We then use this mask as the value
of the keyword argument `mask`

. Printing out the resulting
masked array `amasked`

reveals that this object consists of the
data array itself with the masked values blanked out, the boolean
array with `True`

values occurring where the original array
elements exceeded 10, and the *fill value*, which is the actual
value assigned to masked elements of the data array. If a different
fill value is desired, this may be assigned via a keyword parameter
in the `ma.array`

call, e. g., `fill_value=1e30`

.

Computations are not done on masked values in NumPy calculations. Furthermore, various other packages such as the Matplotlib graphics package (discussed in the next chapter) recognize masked regions and act appropriately.

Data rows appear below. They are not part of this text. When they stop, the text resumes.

/-! ### The two streams of the 64-bit string hash -/

theorem zext64_shiftLeft_or_zext64 (high low : Word32) : (zext64 high <<< 32) ||| zext64 low = high ++ low := by
  have hfit : high.toNat <<< 32 < 2 ^ 64 := by
    rw [Nat.shiftLeft_eq]
    omega
  refine BitVec.eq_of_toNat_eq ?_
  rw [BitVec.toNat_or, BitVec.toNat_shiftLeft, zext64_toNat, zext64_toNat, Nat.mod_eq_of_lt hfit, BitVec.toNat_append]

/-- The streams do not mix: each half is the 32-bit hash of its own bytes, from its own half of the seed (R196). -/
theorem hashBytes64_eq_append (seed : Word64) (bytes : List Byte) : hashBytes64 seed bytes =
    hashBytes32 (seed.extractLsb' 32 32) (bytes.map (· ^^^ 0xFF#8)) ++ hashBytes32 (seed.extractLsb' 0 32) bytes := by
  cases bytes with
  | nil => exact (BitVec.zero_append_zero (v := 32) (w := 32)).symm
  | cons b bs => exact zext64_shiftLeft_or_zext64 _ _

theorem hashBytes64_low (seed : Word64) (bytes : List Byte) :
    (hashBytes64 seed bytes).extractLsb' 0 32 = hashBytes32 (seed.extractLsb' 0 32) bytes := by
  rw [hashBytes64_eq_append]
  exact BitVec.extractLsb'_append_eq_right

theorem hashBytes64_high (seed : Word64) (bytes : List Byte) : (hashBytes64 seed bytes).extractLsb' 32 32 =
    hashBytes32 (seed.extractLsb' 32 32) (bytes.map (· ^^^ 0xFF#8)) := by
  rw [hashBytes64_eq_append]
  exact BitVec.extractLsb'_append_eq_left

/-- The step is injective in the byte (R114). -/
theorem hashBytes32_singleton_injective (seed : Word32) : Function.Injective (fun byte => hashBytes32 seed [byte]) := by
  obtain ⟨-, -, -, -, hinjective⟩ := crcStepAlgebra
  exact hinjective seed

theorem byte_xor_allOnes_ne (byte : Byte) : byte ^^^ 0xFF#8 ≠ byte := fun h =>
  absurd ((BitVec.xor_right_inj byte).mp (h.trans BitVec.xor_zero.symm)) (by decide)

/-- Settles O56: the low stream is the 32-bit hash; the halves of a one-byte hash are steps by two different bytes. -/
theorem dualStreamHalves : Obligations.DualStreamHalves := by
  refine ⟨fun bytes => hashBytes64_low 0 bytes, fun h byte => ?_⟩
  rw [hashBytes64_high, hashBytes64_low, BitVec.extractLsb'_append_eq_left, BitVec.extractLsb'_append_eq_right]
  exact (hashBytes32_singleton_injective h).ne (byte_xor_allOnes_ne byte)

/-! ### The normal forms of the floats, over unsigned numbers -/

/-- A field of a word as a number: divide by its place, keep its width. -/
theorem extractLsb'_eq_iff {n : Nat} (x : BitVec n) (start len : Nat) (v : BitVec len) :
    x.extractLsb' start len = v ↔ x.toNat / 2 ^ start % 2 ^ len = v.toNat := by
  rw [← BitVec.toNat_inj, BitVec.extractLsb'_toNat, Nat.shiftRight_eq_div_pow]

theorem normalizeFloat_eq (sp : SoftParams) (x : Word32) : normalizeFloat sp x =
    if x.toNat % 2 ^ 31 = 0 then 0
    else if x.toNat / 2 ^ 23 % 2 ^ 8 = 255 ∧ x.toNat % 2 ^ 23 ≠ 0 then sp.canonNan32 else x := by
  simp [normalizeFloat, extractLsb'_eq_iff]

theorem normalizeDouble_eq (sp : SoftParams) (x : Word64) : normalizeDouble sp x =
    if x.toNat % 2 ^ 63 = 0 then 0
    else if x.toNat / 2 ^ 52 % 2 ^ 11 = 2047 ∧ x.toNat % 2 ^ 52 ≠ 0 then sp.canonNan64 else x := by
  simp [normalizeDouble, extractLsb'_eq_iff]

theorem normalizeFloat_zero {sp : SoftParams} {x : Word32} (h : x.toNat % 2 ^ 31 = 0) : normalizeFloat sp x = 0 := by
  rw [normalizeFloat_eq, if_pos h]

theorem normalizeDouble_zero {sp : SoftParams} {x : Word64} (h : x.toNat % 2 ^ 63 = 0) : normalizeDouble sp x = 0 := by
  rw [normalizeDouble_eq, if_pos h]

/-- A NaN's fraction is not 0, so it is no zero. -/
theorem normalizeFloat_nan {sp : SoftParams} {x : Word32} (hexp : x.toNat / 2 ^ 23 % 2 ^ 8 = 255)
    (hfrac : x.toNat % 2 ^ 23 ≠ 0) : normalizeFloat sp x = sp.canonNan32 := by
  rw [normalizeFloat_eq, if_neg (by omega), if_pos ⟨hexp, hfrac⟩]

/-- The same at 64 bits. -/
theorem normalizeDouble_nan {sp : SoftParams} {x : Word64} (hexp : x.toNat / 2 ^ 52 % 2 ^ 11 = 2047)
    (hfrac : x.toNat % 2 ^ 52 ≠ 0) : normalizeDouble sp x = sp.canonNan64 := by
  rw [normalizeDouble_eq, if_neg (by omega), if_pos ⟨hexp, hfrac⟩]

The unmasked data in a masked array may be recovered as follows:

>>> aunmasked = amasked.data

However, this can lead to unsatisfactory results, as there is no
reliable indication as to which data elements were masked, especially
after mathematical operations between masked arrays. The solution is
to use the *ma.filled* function, which sets masked elements to a
specified *fill value* in the unmasked version. For instance:

>>> fill_value = 1.e30 >>> aunmasked = ma.filled(amasked, fill_value) >>> aunmasked array([[ 0.00000000e+00, 1.00000000e+00, 4.00000000e+00, 9.00000000e+00], [ 1.00000000e+00, 2.00000000e+00, 5.00000000e+00, 1.00000000e+01], [ 4.00000000e+00, 5.00000000e+00, 8.00000000e+00, 1.00000000e+30], [ 9.00000000e+00, 1.00000000e+01, 1.00000000e+30, 1.00000000e+30]]) >>>

One ugly, but potentially important issue can arise with the transfer of data between computers. Different computer architectures store the bytes in multi-byte numbers in different orders. Intel-compatible machines store the least signficant byte first, and are called little-endian. Various other architectures, most notably the Sparc architecture from Sun Microsystems, store the most significant byte first, and are called big-endian. The only time this architectural detail is of importance is when data are moved from one machine type to another. In order to make sense out of data coming from a machine of the opposite type, we must reverse the byte order in the data. This is done with the byteswap method. To show what happens when bytes are in the wrong order, lets do a byteswap on an array:

>>> a = arange(0,5) >>> a array([0, 1, 2, 3, 4]) >>> a.byteswap() array([ 0, 16777216, 33554432, 50331648, 67108864]) >>>

It is possible to detect the endianness of the machine on which you are working using a routine from the sys module:

>>> import sys >>> sys.byteorder 'little' >>>

The NumPy home page provides some useful information on NumPy: http://numpy.scipy.org/. The User Guide is rather incomplete at this point, but the NumPy Reference is quite useful. There is also a separate Tutorial, and the source code may be downloaded. Travis Oliphant’s Guide to NumPy http://www.tramy.us/ is a complete reference work, over 300 pages of PDF. It is the definitive work, but daunting for a beginner. The Numerical Python page http://numpy.sourceforge.net/numdoc/HTML/numdoc.htm is out of date, but may still be useful in certain respects.

Version 1.13 of NumPy is documented here. Changes (for the better) were made to the histogram function between 1.11 and 1.13.